Re: RARA-AVIS: No Country For Old Men

From: Robert Elkin ( rictusaporia@yahoo.com)
Date: 06 Aug 2005


Mike: Well, I wasn't trying to argue, but think now I may've been argumentative anyway. Will try not to be so here.

Was not trashing McCarthy at all, nor BM--I have been teaching the book for years at various universities & consider it a true masterwork. Also was not talking about McCarthy's style, merely that of the narrator he chose to create for the book (they're obviously not the same). Criticism I have heard of this style is that it too closely echoes Faulkner in things like Absalom, Absalom!; I think that read is a bit unfair & simplistic, as I find the prose suited to the book's time & purpose, but that's just me (As to my 19th century remark, citing only one instance from what you've put down: in 1847, "child the father of the man" is still only a line from Wordsworth; by 1985 it has become a worn cliché©®

Unsure what you mean by your "Twain" reference--usually Clemens is heralded as being the first U.S. writer to actually get something like the real speech of characters into his prose with Huck Finn. How does McCarthy fit into this?

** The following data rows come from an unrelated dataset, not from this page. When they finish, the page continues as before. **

-- ==== Sys2Proof/Machine/Fault.lean ====
section
/-! DEFINITION. The fault collector (chapter 16): the queue and first-error capture (R375, R376), reactions and fences (R377 to R383), the
watchdog (R384, R385) and factory-test injection (R386). -/

namespace Sys2Proof.Machine
open Reg

def fltEvt (bit : Nat) (s : State) : State := setEvt 4 bit s

/-- The page a message comes from; a context's number stands in ADDRESS (Table FAULT-1). -/
def FMsg.page (m : FMsg) : Nat := if m.unit = 0x3FF then 0x1000 + m.addr % 4096 else m.unit

/-- The pages whose fence is a device fence (R381). -/
def deviceSet : List Nat := [3, 4, 5, 0x28, 0x2A, 0x2B, 0x39, 0xD0]

/-! ### The management cores (R384, R385) -/

/-- The watchdog counts anew. -/
def wdogStart (s : State) : State := updFlt (fun f => { f with kick := devTime s }) s

/-- A core is halted: it is powered off, and where it was the admin core the lowest-numbered core that is not halted takes over. What it was
executing ends with INTERNAL (R385). -/
def haltCore (n : Nat) (s : State) : State :=
  if isSet s (MGC_STAT_HALTED n) then s
  else
    let was := decide (getFld s FLT_WDOG_ADMIN_CORE = n)
    let s1 := setEvt (0x110 + n) MGC_EVT_HALTED (setFld (MGC_STAT_HALTED n) 1 (setFld FLT_WDOG_HALTED (getFld s FLT_WDOG_HALTED ||| 2 ^ n)
      (setFld (MGC_STAT_ADMIN n) 0 (coreOff n s))))
    if !was then s1
    else
      let s2 := (s1.io.cmds.filter (fun q => ctxAdmin s1 q.2.ctx && decide (q.2.phase = .running ∨ q.2.tries ≠ 0) && decide (q.2.phase ≠ .held))).foldl
        (fun t q => endCmd q.1 .internal 0 0 t) s1
      match (List.range 4).find? (fun k => !isSet s2 (MGC_STAT_HALTED k)) with
      | some k => wdogStart <| setFld (MGC_STAT_POWERED k) 1 (setFld (MGC_STAT_ADMIN k) 1 (setFld FLT_WDOG_ADMIN_CORE k s2))
      | none => report 0x12 4 0 s2

/-! ### Fences -/

/-- FENCE_NOTICE to a node (Table LINK-8): the message that caused the fence, this node's plates of a list that are attached to it, and, where `held`
says so, the node's plates for which this node is standby. -/
def sendNotice (word : Nat) (mask : List Nat) (held : Bool) (n : Nat) (s : State) : State :=
  let own := maskOf ((((platesWith s n).filter (fun q => q.2.attached)).map Prod.fst).filter (· ∈ mask))
  sendMsg n .fenceNotice 0 word 0 (le64 own ++ le64 (if held then maskOf ((heldOf s n).map (fun q => q.2.index)) else 0)) s

/-- This node's reservations on the members of plates are released. -/
def releasePlates (mask : List Nat) (s : State) : State :=
  mask.foldl (fun t p => match plateOf t p with
    | some x => if x.resvGen = 0 then t else updPlate p (fun y => { y with resvGen := 0 }) (releaseResv p x t)
    | none => t) s

/-- FENCE_NOTICE to the standbys of plates and the release of their reservations (R380). -/
def noticePlates (word : Nat) (mask : List Nat) (s : State) : State :=
  releasePlates mask (((standbys s).filter (fun n => (platesWith s n).any (fun q => decide (q.1 ∈ mask)))).foldl (fun t n => sendNotice word mask false n t) s)

/-- The plates a unit serves: a plate's own page, the plates with a member behind a drive port, else every plate here. -/
def platesOfUnit (s : State) (p : Nat) : List Nat :=
  if 0x40 ≤ p ∧ p ≤ 0x7F then [p - 0x40]
  else if 0x80 ≤ p ∧ p ≤ 0xBF then ((portMembers s (p - 0x80)).map Prod.fst).eraseDups
  else s.store.plates.map Prod.fst

/-- How a unit behaves once fenced, where that changes more than the flag (the Fence rows of the tables of header controls). -/
def fenceEffect (p : Nat) (s : State) : State :=
  if p = 7 then bemFence s
  else if 0x10 ≤ p ∧ p ≤ 0x11 then pauseFns (p - 0x10) (functions s (p - 0x10)) s
  else if 0x20 ≤ p ∧ p ≤ 0x23 then dmcFreeze (p - 0x20) s
  else if p = 0x29 then vaultCheck s
  else if 0x30 ≤ p ∧ p ≤ 0x37 then
    let s1 := restartJobs (p - 0x30) s
    if (List.range 8).all (fun b => fenced s1 (0x30 + b)) then report 0x09 p 0 s1 else s1
  else if p = 0x38 then cyclesSync ((List.range 64).foldl (fun t i => abandonUnits i t) s)
  else if 0x40 ≤ p ∧ p ≤ 0x7F then cycleSync (p - 0x40) s
  else if 0x80 ≤ p ∧ p ≤ 0xBF then vaultCheck (dptFence (p - 0x80) s)
  else if 0xC8 ≤ p ∧ p ≤ 0xCF then linkDown (p - 0xC8) s
  else if p = 0xDF ∨ (0xE0 ≤ p ∧ p ≤ 0xEF) then moverFence p s
  else if p = 0x101 then (meteredCtxs s).foldl (fun t c => setFld (CTX_MTR_STAT_GAP c) 1 t) s
  else if 0x110 ≤ p ∧ p ≤ 0x113 then haltCore (p - 0x110) s
  else if 0x1000 ≤ p ∧ p ≤ 0x1FFF then
    (s.io.cmds.filter (fun q => decide (q.2.ctx = p - 0x1000 ∧ q.2.phase ≠ .held))).foldl (fun t q => dropUnstaged q.1 (endCmd q.1 .fenced 0 0 t)) s
  else s

/-- The flag and the fence-list entry of a page (R379). -/
def markFenced (p kind sev : Nat) (s : State) : State :=
  setFld (PG_STAT_FENCED p) 1 (setFld (FLT_FENCE_STAT_FENCED p) 1 (setFld (FLT_FENCE_STAT_KIND p) kind (setFld (FLT_FENCE_STAT_SEVERITY p) sev s)))

/-- Reaction 1. A unit that is fenced already stays as it is (R379). -/
def fenceUnit (p kind sev : Nat) (s : State) : State :=
  if isSet s (FLT_FENCE_STAT_FENCED p) ∨ (blockRows s p).isNone then s
  else fltEvt FLT_EVT_UNIT_FENCED (fenceEffect p (markFenced p kind sev s))

/-- Every session returns to its base role, where ROLE itself is fenced (Table ROLE-11). It is no ending of R417, so no action of
Table ROLE-5 counts it. -/
def endSessions (s : State) : State := showSessions (setFld (sessFld 0) (baseRole s) (setFld (sessFld 1) (baseRole s) s))

/-- The owners whose plates are held here. -/
def owners (s : State) : List Nat := (s.link.held.map (fun q => q.2.plate.owner)).eraseDups

/-- The standby's keys on the members of the plates it holds are released too (Sequence FAULT-1: every member holding this node's key). -/
def releaseKeys (s : State) : State := s.link.held.foldl (fun t q => releaseResv 64 q.2.plate t) s

/-- Sequence FAULT-1. Before READY start-up stops in its phase (R383). The notices and releases go out ahead of the freeze, which stops
every other member command. `word` is the fault message that caused the fence. -/
def deviceFence (word : Nat) (s : State) : State :=
  if devFenced s then s
  else
    let s1 := fltEvt FLT_EVT_DEV_FENCED s
    let mine := s1.store.plates.map Prod.fst
    let s2 := releaseKeys (releasePlates mine ((standbys s1 ++ owners s1).eraseDups.foldl (fun t n => sendNotice word mine true n t) s1))
    let s3 := (s2.io.cmds.filter (fun q => decide (q.2.phase ≠ .held) && !(ctxAdmin s2 q.2.ctx && decide (enOp q.2.raw ∈ [0x89, 0x8A])))).foldl
      (fun t q => endCmd q.1 .fenced 0 0 t) s2
    let s4 := setFld FLT_STAT_DEV_FENCED 1 s3
    let s5 := if getFld s CHIP_DEV_STAT_PHASE < 8 then
        setEvt 0 CHIP_EVT_STOPPED (setFld CHIP_DEV_STAT_STOPPED 1 (setFld CHIP_DEV_STAT_WHY 3 s4))
      else s4
    cyclesSync (if s5.cache.dumping then s5 else if dumpOk s5 then startDump 2 17 s5 else freeze s5)

/-! ### Handling a message (R375 to R377) -/

/-- FLT_FIRST and PG_ECAP of the reporting page (R376). -/
def capture (m : FMsg) (s : State) : State :=
  if isSet s FLT_STAT_CAPTURED then s
  else
    let s1 := fillEcap m.page m.addr m.access m.master m.kind (setFld FLT_FIRST_INFO_ACCESS m.access (setFld FLT_FIRST_INFO_MASTER m.master
      (set64 FLT_FIRST_TIME_LO_NS FLT_FIRST_TIME_HI_NS (devTime s) (set64 FLT_FIRST_LO_MSG FLT_FIRST_HI_MSG m.word s))))
    fltEvt FLT_EVT_FIRST (setFld FLT_STAT_CAPTURED 1 s1)

/-- The log, the counters and the capture. -/
def logFault (m : FMsg) (s : State) : State :=
  let s1 := updFlt (fun f => { f with log := ((m.word, devTime s / 1000 % 2 ^ 32) :: f.log).take 16 }) s
  let s2 := if m.sev = 0 then fltEvt FLT_EVT_CORRECTED (incFld FLT_CNT_CORR_COUNT 1 s1)
    else if m.sev = 1 then fltEvt FLT_EVT_DEFERRED (incFld FLT_CNT_DEF_COUNT 1 s1)
    else if m.sev = 2 then fltEvt FLT_EVT_CONTAINED (incFld FLT_CNT_CONT_COUNT 1 s1)
    else fltEvt FLT_EVT_FATAL (incFld FLT_CNT_FATAL_COUNT 1 s1)
  capture m (satFld (FLT_KIND_CFG_COUNT m.kind) 1 s2)

/-- The reaction of a message: that of its kind; where it would fence a unit of the device set, the device's (R377, R381). -/
def reactionOf (s : State) (m : FMsg) : Nat :=
  let r := getFld s (FLT_KIND_CFG_REACT m.kind)
  if 1 ≤ r ∧ m.page ∈ deviceSet then 3 else r

/-- The core that a message of kind MGC_WDOG is about: the one the master field names, else the admin core (R385). -/
def wdogCore (s : State) (m : FMsg) : Nat := if 0x110 ≤ m.master ∧ m.master ≤ 0x113 then m.master - 0x110 else getFld s FLT_WDOG_ADMIN_CORE

/-- Apply the reaction of a message. Nothing follows while the device is fenced or in BACKUP (R383). -/
def react (m : FMsg) (s : State) : State :=
  if devFenced s ∨ getFld s PWR_STAT_STATE = 4 then s
  else if m.kind = 0x11 then onlyIf (!isSet s (MGC_STAT_HALTED (wdogCore s m))) (fun t => haltCore (wdogCore s m) (fltEvt FLT_EVT_WDOG t)) s
  else
    let r := reactionOf s m
    if r = 0 then s
    else if r = 3 then deviceFence m.word (if m.page = 3 then endSessions s else s)
    else
      let s1 := fenceUnit m.page m.kind m.sev s
      if r = 2 ∧ !isSet s (FLT_FENCE_STAT_FENCED m.page) then noticePlates m.word (platesOfUnit s m.page) s1 else s1

/-- The queue's first message leaves it, and one that waits at its source enters. -/
def popFault (s : State) : State :=
  showQueue (updFlt (fun f => match f.waiting with
    | m :: ms => { f with queue := f.queue.tail ++ [m], waiting := ms }
    | [] => { f with queue := f.queue.tail }) s)

/-- FAULT_MESSAGE: the collector handles the message at the head of its queue. -/
def handleFault (s : State) : State :=
  match s.flt.queue with
  | [] => s
  | m :: _ => react m (logFault m (popFault s))

def execFaultMessage (s : State) : Host.Outcome State Fault Refusal := run true (ltrSync handleFault s)

/-! ### Software's part -/

/-- The role an access is checked against is that of the maker; cores are not checked (R415). -/
def isMaker (s : State) (w : Win) : Bool := decide (winRole s w = 2)

/-- Report a software request for a page (R378). -/
def fenceReq (p : Nat) (s : State) : State :=
  let m : FMsg := { unit := if 0x1000 ≤ p then 0x3FF else p, kind := 0x19, sev := 2, cls := 6, addr := if 0x1000 ≤ p then p - 0x1000 else 0,
                    access := 1, master := p }
  enqueue m s

/-- FENCE_REQ (R378). -/
def execFenceReq (w : Win) (p : Nat) (s : State) : Host.Outcome State Fault Refusal :=
  run (decide (p < 0x2000)) (headWrite w p (fun t => if isMaker t w then fenceReq p t else t) s)

/-- FAULT_INJECT (R386): CLASS is forced to 0xF. -/
def inject (s : State) : State :=
  let v := getFld s FLT_INJ_LO_MSG + 2 ^ 32 * getFld s FLT_INJ_HI_MSG
  let unit := bitsOf v 54 10
  enqueue { unit := unit, kind := bitsOf v 46 8, sev := bitsOf v 44 2, cls := 15, addr := bitsOf v 0 40, access := 0, master := unit } s

def execFaultInject (w : Win) (s : State) : Host.Outcome State Fault Refusal :=
  run true (guardWrite w 4 (fun t => if ftest t then inject t else t) s)

/-- PG_EVT_SET (R386): event bits that the page has. -/
def execPgEvtSet (w : Win) (p v : Nat) (s : State) : Host.Outcome State Fault Refusal :=
  run (decide (p < 0x2000)) (headWrite w p (fun t =>
    if isMaker t w && ftest t then setEvtBits p (v % 2 ^ 32 &&& evtMask p) t else t) s)

/-- FAULT_REARM (R376). -/
def execFaultRearm (w : Win) (s : State) : Host.Outcome State Fault Refusal :=
  run true (guardWrite w 4 (setFld FLT_STAT_CAPTURED 0) s)

/-- What UNFENCE does beside releasing the fence (Table FAULT-4): the unit is reset as by BLOCK_RESET and enabled; a plate is assembled afresh
from `found` and `media`, as its members' labels then read. -/
def unfenceUnit (p : Nat) (found : List FoundNs) (media : List PlateMedia) (s : State) : State :=
  let s1 := clearFence p s
  if 0x40 ≤ p ∧ p ≤ 0x7F then
    match plateOf s1 (p - 0x40) with
    | some x => cyclesSync (setFld (PG_CTL_ENABLE p) 1
        (takePlate found media x.id (updStore (fun u => { u with plates := smDel u.plates (p - 0x40) }) s1)))
    | none => s1
  else
    let s2 := setFld (PG_CTL_ENABLE p) 1 (blockReset p s1)
    if p = 7 then boundUpdate s2
    else if 0x30 ≤ p ∧ p ≤ 0x37 then pipesSettle s2
    else if 0xC8 ≤ p ∧ p ≤ 0xCF then onlyIf (decide (tlkState s2 (p - 0xC8) = 0)) (setFld (PG_STAT_STATE p) 1) s2
    else if p = 0x29 then vaultCheck s2
    else if p = 0x38 then cyclesSync s2
    else if p = 0x101 then (meteredCtxs s2).foldl (fun t c => setFld (CTX_MTR_STAT_GAP c) 1 t) s2
    else if p = 0xDF ∨ (0xE0 ≤ p ∧ p ≤ 0xEF) then chooseUnit s2
    else if 0x80 ≤ p ∧ p ≤ 0xBF then vaultCheck s2
    else s2

/-- UNFENCE, of the page that FLT_CMD holds. -/
def unfenceCmd (found : List FoundNs) (media : List PlateMedia) (s : State) : State :=
  let q := getFld s FLT_CMD_PAGE
  let fin := fun (st : Status) (u : State) => cmdEnd FLT_CMD_GO FLT_CMD_RES_STATUS FLT_CMD_RES_DONE st u
  if !fenced s q ∨ !unfenceOk q then fin .stateConflict s else fin .ok (unfenceUnit q found media s)

def execUnfence (w : Win) (p : Nat) (found : List FoundNs) (media : List PlateMedia) (s : State) : Host.Outcome State Fault Refusal :=
  run true (cmdWrite w 4 FLT_CMD_OP 1 [(FLT_CMD_PAGE, p)] FLT_CMD_GO FLT_CMD_RES_STATUS FLT_CMD_RES_DONE
    (fun _ t => unfenceCmd found media (cmdStart FLT_CMD_GO FLT_CMD_RES_DONE t)) (unfenceCmd found media) s)

/-! ### The watchdog -/

/-- WATCHDOG_KICK (R384): the admin core's kick starts the time anew; that of another core is discarded. -/
def kick (w : Win) (s : State) : State :=
  match w with
  | .core n => if getFld s FLT_WDOG_ADMIN_CORE = n then wdogStart s else s
  | _ => s

def execWatchdogKick (w : Win) (s : State) : Host.Outcome State Fault Refusal := run true (guardWrite w 4 (kick w) s)

/-- WATCHDOG_TIMEOUT (R385): TIMEOUT_MS has passed since the last kick. The message is reported, and the admin core halted unless the device is fenced or in BACKUP (R383). -/
def watchdog (s : State) : State :=
  let n := getFld s FLT_WDOG_ADMIN_CORE
  if !isSet s (MGC_STAT_POWERED n) ∨ getFld s CHIP_DEV_STAT_PHASE < 2 ∨ devTime s < s.flt.kick + getFld s FLT_WDOG_TIMEOUT_MS * 1000000 then s
  else
    let s1 := enqueue { unit := 4, kind := 0x11, sev := kindSev 0x11, cls := kindClass 0x11, addr := 0, access := 0, master := 0x110 + n } s
    if devFenced s ∨ getFld s PWR_STAT_STATE = 4 then s1 else haltCore n (fltEvt FLT_EVT_WDOG s1)

def execWatchdogTimeout (s : State) : Host.Outcome State Fault Refusal := run true (watchdog s)

end Sys2Proof.Machine
end

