-- ==== Sys2Proof/Machine/Dispatch.lean ====
section
/-! DEFINITION. The meaning of each command: one arm for each row of the operation table. -/

namespace Sys2Proof.Machine
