/-- ATTACH of a served plate to a reachable node names the standby, starts a label update and offers it the plate; DETACH detaches the standby,
removes it from the plate and ends with OK. An offer of a plate whose label governs here and whose members this node reaches and whose reservations
hold is accepted and held; an offer of one already attached is refused. An acceptance marks the plate attached and either answer ends the offer. A
first claim is kept. Rests on R332, R343, R345. Where the spec leaves a choice, a clause states the model's own (notes/assumptions/75.md). -/
def Obligations.StandbysAreAttached : Prop :=
  (∀ (w : Win) (p node : Nat) (x : Plate) (s : State), Passes w 0xD0 s → mayInstall s w = true → isSet s TRT_CMD_GO = false → p < 64 → node < 512 →
    plateOf s p = some x → x.served = true → x.standby = 0xFFFF →
    let t := loaded w 0xD0 TRT_CMD_OP 1 [(TRT_CMD_PLATE, p), (TRT_CMD_NODE, node)] TRT_CMD_GO TRT_CMD_RES_DONE s
    reachable t node = true →
    let t1 := startLabel p (updPlate p (fun y => { y with standby := node }) t)
    ∀ y, plateOf t1 p = some y → exec (.trtAttach w p node) s = .next (offer p y true t1)) ∧
  (∀ (w : Win) (p : Nat) (x : Plate) (s : State), Passes w 0xD0 s → mayInstall s w = true → isSet s TRT_CMD_GO = false → p < 64 →
    plateOf s p = some x → x.standby ≠ 0xFFFF →
    exec (.trtDetach w p) s = .next (trtEnd .ok (releaseResv p x (startLabel p (updPlate p (fun y => { y with standby := 0xFFFF })
      (detach p (offerEnd p .stateConflict (loaded w 0xD0 TRT_CMD_OP 2 [(TRT_CMD_PLATE, p)] TRT_CMD_GO TRT_CMD_RES_DONE s))))))) ) ∧
  (∀ (m : Msg) (reach resvOk : Bool) (found : List FoundNs) (media : List PlateMedia) (s : State), m.src < 512 → m.dst = nodeId s → mute s = false →
    (∀ gov, smGet s.link.held m.arg = none → governing (labelsOf found (mediaOf media m.arg)) m.arg = some gov → reach = true → resvOk = true →
      (buildPlate s gov ((List.range (leAt gov 0x22 1)).map (slotMember s found (mediaOf media m.arg) gov)) (mediaOf media m.arg)).members.all
        (reachesMember s) = true →
      ((s.link.held.filter (fun q => decide (q.2.plate.owner = m.src))).map (fun q => (smGetD s.link.mirror q.1 []).length)).sum < 49152 →
      ∃ h t, exec (.attachOffer m reach resvOk found media) s = .next (sendMsg m.src .attachAccept m.tag m.arg 0 [] t) ∧
        smGet t.link.held m.arg = some h ∧ h.attached = true ∧ h.plate.owner = m.src ∧ h.taking = 0 ∧ h.plate.resvGen = leAt m.body 0 8) ∧
    (∀ h, smGet s.link.held m.arg = some h → h.attached = true →
      exec (.attachOffer m reach resvOk found media) s = .next (sendMsg m.src .attachRefuse m.tag m.arg 4 [] s))) ∧
  (∀ (m : Msg) (pool p : Nat) (x : Plate) (s : State), m.src < 512 → m.dst = nodeId s → mute s = false → offered s m.arg m.src = some (p, x) → plateEntries s p = [] →
    m.src ∈ s.link.acked → isSet s CCH_CFG_PARTNER_EN = false →
    ∃ t, exec (.attachAccept m pool) s = .next t ∧ (plateOf t p).map Plate.attached = some true ∧ smGet t.link.offers p = none) ∧
  (∀ (m : Msg) (p : Nat) (x : Plate) (s : State), m.src < 512 → m.dst = nodeId s → mute s = false → offered s m.arg m.src = some (p, x) →
    (smGet s.link.offers p).map (fun o => o.2) = some false → exec (.attachRefuse m) s = .next (updLink (fun l => { l with offers := smDel l.offers p }) s)) ∧
  (∀ (m : Msg) (s : State), m.src < 512 → m.dst = nodeId s → mute s = false → smGet s.link.claims m.arg = none →
    exec (.claim m) s = .next (updLink (fun l => { l with claims := smSet l.claims m.arg (m.src, leAt m.body 0 8) }) s))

BM's portrayal of the inherent animal nature of humanity in such an unflinching and unromantic fashion suggests of course that humans can choose not to be like this, and as it is tied to actual historical events & set in a historical context, also suggests that perhaps the first step might be to start to see historical events for what they are instead of as children's fairytales about cardboard heroes. I don't find this even close to the glorification of power/exercise of power so dear to the insecurity of the fascist mindset. But you were half-kidding anyway, and I'm sounding too strident, so I'll stop there with BM.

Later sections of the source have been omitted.